The second-order stationary Gaussian Process (SGP) plays a central role in modern analysis of spatial data. In geostatistics it underlies several important techniques of inference and prediction [@chiles2012geostatistics], including generalized least squares and kriging. We see it also in engineering and computer experiments with surrogate models [@gramacy2016lagp], in machine learning prediction algorithms [@rasmussen2006gaussian], and in probabilistic models for ecological systems [@koch2021signature], among many other applications.

In the SGP model, the joint probability distribution for $n$ points $z_k$, with coordinates $x_k$, $y_k$, is multivariate Gaussian, and its variance-covariance matrix $V$ is generated by a function $C$ of the separation vector between points $V_{ij} = C ( x_i - x_j, y_i - y_j )$ [@cressie2015statistics]. One of the charms of SGP theory is the simplicity in analytic expressions for things like likelihood, conditional expectation, and least squares estimates, all of which involve $V$ and its sub-matrices.

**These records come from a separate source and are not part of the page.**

-- ==== Sys2Proof/Machine/Integrity.lean ====
section
/-! DEFINITION. Table memory errors, quench, partition and port resets, identity adoption, and the ring tails software
writes (Integrity, Faults and Spares). -/
namespace Sys2Proof.Machine

/-! ### Table memories (R413, R414) -/

/-- An address is a word of a table memory (Table 21.16). -/
def isTblMem (a : Nat) : Bool :=
  a % 4 == 0
    && (decide (0x1000000 ≤ a ∧ a < 0x1010000) || decide (0x1020000 ≤ a ∧ a < 0x1020200)
      || decide (0x1040000 ≤ a ∧ a < 0x1044000) || decide (0x1060000 ≤ a ∧ a < 0x1082000)
      || decide (0x1800000 ≤ a ∧ a < 0x1880000))

/-- The scrubber reads word `a`, whose cells hold `err` new wrong bits: one is corrected and written back, more are
uncorrectable and stay so until the word is written whole; the bits stored then, which a read returns uncorrected (Table
13.4), are free (log entry 6). -/
def scrub (a err : Nat) (s : State) : State :=
  if s.eccBad.contains a then tblEccHit 0xFF a false s
  else if err = 0 then s
  else if err = 1 then cnt R.glbTblEccCorrCount s
  else
    let f := freeWord s
    tblEccHit 0xFF a false (wr a f.1 { f.2 with eccBad := f.2.eccBad ++ [a] })

/-! ### Quench (R427) -/

/-- Quench stream `k` with a status: QUENCHED, or PART_RESET in a partition reset. -/
def quench (k status : Nat) (s : State) : State :=
  let x := str s k
  if x.st = .idle ∨ x.st = .quenching then s
  else
    let s := annealFlush x.part x.req.step (fun a => a.stream == k) s
    if x.finished then modStr k (fun x => { x with st := .quenching }) (stopStream k x.status s)
    else if (match s.replay with | some r => r.stream == k | none => false) then
      modStr k (fun x => { x with st := .quenching, status := status, finished := true })
        (match s.replay with
          | some r => replayEnd { r with fault := some status } x.inj s
          | none => s)
    else
      let s := stopStream k status s
      let s := modStr k (fun x => { x with st := .quenching, status := status, finished := true }) s
      let s := modPar x.part (fun p => if p.startStr = some k then { p with startStr := none } else p) s
      complete x.part (some k) x.req status (wrN (R.strFault k) status s)

/-- A package transfer of stream `k` is still in flight. -/
def transferOut (s : State) (k : Nat) : Bool :=
  s.txns.any (fun t => match t.owner with
    | .completion _ (some j) _ => j == k
    | .step j _ _ => j == k
    | .shard j _ _ _ => j == k
    | .replay j => j == k
    | _ => false)

/-- BUSY of a partition clears when every stream of it is IDLE (R428). -/
def busyCheck (n : Nat) (s : State) : State :=
  if rbit s (R.parReset n) 9 && (strsOf s n).all (fun k => (str s k).st == .idle) then wbitAt (R.parReset n) 9 false s else s

/-- A quenched stream whose package transfers have finished is IDLE. -/
def quenchDue (s : State) (k : Nat) : Bool := (str s k).st == .quenching && !transferOut s k

/-- The quenched stream returns to IDLE. -/
def quenchComplete (k : Nat) (s : State) : State :=
  let n := (str s k).part
  busyCheck n (toIdle k s)

/-- A write to STRn_COMMAND: 1 is QUENCH, other values have no effect. -/
def strCmd (k : Nat) (v : Word) (s : State) : State × RStat :=
  if fld v 1 0 = 1 then (quench k 0x19 s, .ok) else (s, .refused)

/-! ### Partition reset (R428) -/

/-- Flush what is left of the anneal buffer; the STEP of a decision no request makes is not stated (log entry 6). -/
def flushAll (n : Nat) (s : State) : State :=
  forEach (par s n).anneal (fun a s =>
    let f := freeWord s
    annealDrop n 8 f.1.toNat a f.2) s

/-- RESET written to PARn_RESET. -/
def partitionReset (n : Nat) (discard : Bool) (s : State) : State :=
  let s := wbitAt (R.parReset n) 8 true (wbitAt (R.parReset n) 9 true s)
  let s := forEach (strsOf s n) (fun k => quench k 0x1A) s
  let s := match (par s n).starting with
    | some q => complete n none q 0x1A (modPar n (fun p => { p with starting := none }) s)
    | none => s
  let s := flushAll n (modPar n (fun p => { p with reading := false }) s)
  let s := if (range 0 127).any (fun i =>
      wbit (rd s (R.circuitTbl i)) 31 && fld (rd s (R.circuitTbl i)) 30 27 == n) then
      closeCircuits (fun w => fld w 30 27 == n) s
    else s
  let s := if discard then wr (R.parReqHead n) (rd s (R.parReqTail n)) s else s
  busyCheck n s

/-- RELEASE written to PARn_RESET: HELD clears when BUSY is 0. -/
def release (n : Nat) (s : State) : State :=
  if rbit s (R.parReset n) 9 then s else wbitAt (R.parReset n) 8 false s

/-- A write to PARn_RESET (Table 13.15). -/
def parResetWrite (n : Nat) (v : Word) (s : State) : State × RStat :=
  let s := if wbit v 2 then release n s else s
  (if wbit v 0 then partitionReset n (wbit v 1) s else s, .ok)

/-! ### Port reset (R429) -/

/-- RESET written to PRTn_RESET: port `n` is DOWN with REASON ADMIN. -/
def portReset (n : Nat) (s : State) : State := goDown n 1 s

/-! ### Identity adoption (R430–R432) -/

/-- Every stream is IDLE. -/
def allIdle (s : State) : Bool := s.streams.all (fun x => x.2.st == .idle)

/-- The engine's ID applies (R432); ports that send beacons send it from now on (R130). -/
def setId (id : Nat) (s : State) : State :=
  let s := forEach (range 0 15) selfRank (wrN R.glbEngineId (id % 8192) s)
  forEach ((range 4 30).filter (fun n => (port s n).st == .seek || (port s n).st == .fenced))
    (fun n s => emit (.beacon n (ownBeacon s n)) s) s

/-- A write to GLB_ADOPT (Table 13.13). -/
def adoptWrite (v : Word) (s : State) : State :=
  let old := rd s R.glbAdopt
  let s := wr R.glbAdopt (putFld (old &&& ~~~(v &&& 0x1E)) 28 16 (fld v 28 16)) s
  if wbit v 31 then
    (if fld v 28 16 ≠ ownId s then ev R.glbAdopt 1 s
    else if allIdle s then
      wbitAt R.glbAdopt 0 true { s with mgr := { s.mgr with adoptAt := some (now s) } }
    else ev R.glbAdopt 2 s)
  else s

/-- The adoption window closes. -/
def adoptClose (s : State) : State := wbitAt R.glbAdopt 0 false { s with mgr := { s.mgr with adoptAt := none } }

/-- The window has been open for 2²⁴ ticks. -/
def adoptDue (s : State) : Bool :=
  rbit s R.glbAdopt 0 && (match s.mgr.adoptAt with
    | some t => decide (t + 16777216 ≤ now s)
    | none => false)

/-- The image's registers take a management write now: not in step 4, except in its failed and HOST states (R461, R476). -/
def bootWriteOk (s : State) : Bool :=
  bootStep s != 4 || rbit s R.glbBootStatus 5 || rbit s R.glbBootStatus 6

/-- A write to GLB_ENGINE_ID (R431). -/
def engineIdWrite (v : Word) (s : State) : State × RStat :=
  let id := fld v 12 0
  if 1 ≤ bootStep s ∧ bootStep s ≤ 4 then (if bootWriteOk s then (setId id s, .ok) else (s, .refused))
  else if rbit s R.glbAdopt 0 ∧ id ≠ 0x1FFF then (ev R.glbAdopt 4 (adoptClose (setId id s)), .ok)
  else (ev R.glbAdopt 3 s, .refused)

/-! ### Ring tails (R411) -/

/-- A write of `v` to the tail of a ring of `size` entries: accepted where it leaves no more than `size` unread. -/
def tailWrite (head tail size : Nat) (v : Word) (s : State) : State × RStat :=
  if (rd s head - v).toNat ≤ size then (wr tail v s, .ok) else (s, .refused)

/-! ### The commands -/

/-- SCRUB (R414). -/
def execScrub (a err : Nat) (s : State) : Host.Outcome State Fault Refusal := run (whenB (isTblMem a) (scrub a err)) s

/-- EVENT_TAIL_WRITE (R411). -/
def execEventTailWrite (v : Word) (s : State) : Host.Outcome State Fault Refusal :=
  run (fun s => (tailWrite R.glbEventHead R.glbEventTail 256 v s).1) s

/-- CTRL_RX_TAIL_WRITE (R411). -/
def execCtrlRxTailWrite (v : Word) (s : State) : Host.Outcome State Fault Refusal :=
  run (fun s => (tailWrite R.glbCtrlRxHead R.glbCtrlRxTail 8 v s).1) s

/-- SVY_RX_TAIL_WRITE (R529). -/
def execSvyRxTailWrite (v : Word) (s : State) : Host.Outcome State Fault Refusal :=
  run (fun s => (tailWrite R.telSvyRxHead R.telSvyRxTail 32 v s).1) s

/-- QUENCH (R427). -/
def execQuench (k : Nat) (s : State) : Host.Outcome State Fault Refusal := run (whenB (decide (k < 256)) (quench k 0x19)) s

/-- QUENCH_COMPLETE (R427). -/
def execQuenchComplete (k : Nat) (s : State) : Host.Outcome State Fault Refusal :=
  run (whenB (quenchDue s k) (quenchComplete k)) s

/-- PARTITION_RESET (R428). -/
def execPartitionReset (n : Nat) (discard : Bool) (s : State) : Host.Outcome State Fault Refusal :=
  run (whenB (decide (n < 16)) (partitionReset n discard)) s

/-- RELEASE (R428). -/
def execRelease (n : Nat) (s : State) : Host.Outcome State Fault Refusal := run (whenB (decide (n < 16)) (release n)) s

/-- PORT_RESET (R429). -/
def execPortReset (n : Nat) (s : State) : Host.Outcome State Fault Refusal := run (whenB (decide (n ≤ 30)) (portReset n)) s

/-- ADOPT_OPEN: a write of `v` to GLB_ADOPT (R430). -/
def execAdoptOpen (v : Word) (s : State) : Host.Outcome State Fault Refusal := run (adoptWrite v) s

/-- ENGINE_ID_WRITE (R431). -/
def execEngineIdWrite (v : Word) (s : State) : Host.Outcome State Fault Refusal := run (fun s => (engineIdWrite v s).1) s

/-- ADOPTION_WINDOW_CLOSE (R431). -/
def execAdoptionWindowClose (s : State) : Host.Outcome State Fault Refusal := run (whenB (adoptDue s) adoptClose) s

end Sys2Proof.Machine
end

However, $V$ is a major headache for computer programmers. The number of entries in this matrix is $n^2$, so as sample sizes grow large, seemingly routine matrix expressions become surprisingly difficult to evaluate. For large enough $n$, readers will find that either $V$ is too large to fit in computer memory, or the order-$n^3$ complexity of its factorization is prohibitively slow, or both [@lindgren2011explicit].

These are major obstacles to software implementations of SGP, particularly when it comes to kriging. Kriging workflows with popular packages like \CRANpkg{gstat}, \CRANpkg{geoR}, and \CRANpkg{fields} can become so slow as to be unworkable (or even fail entirely due to out-of-memory errors) when the number of point locations of interest are large in number, as we will see in the [Computations] section.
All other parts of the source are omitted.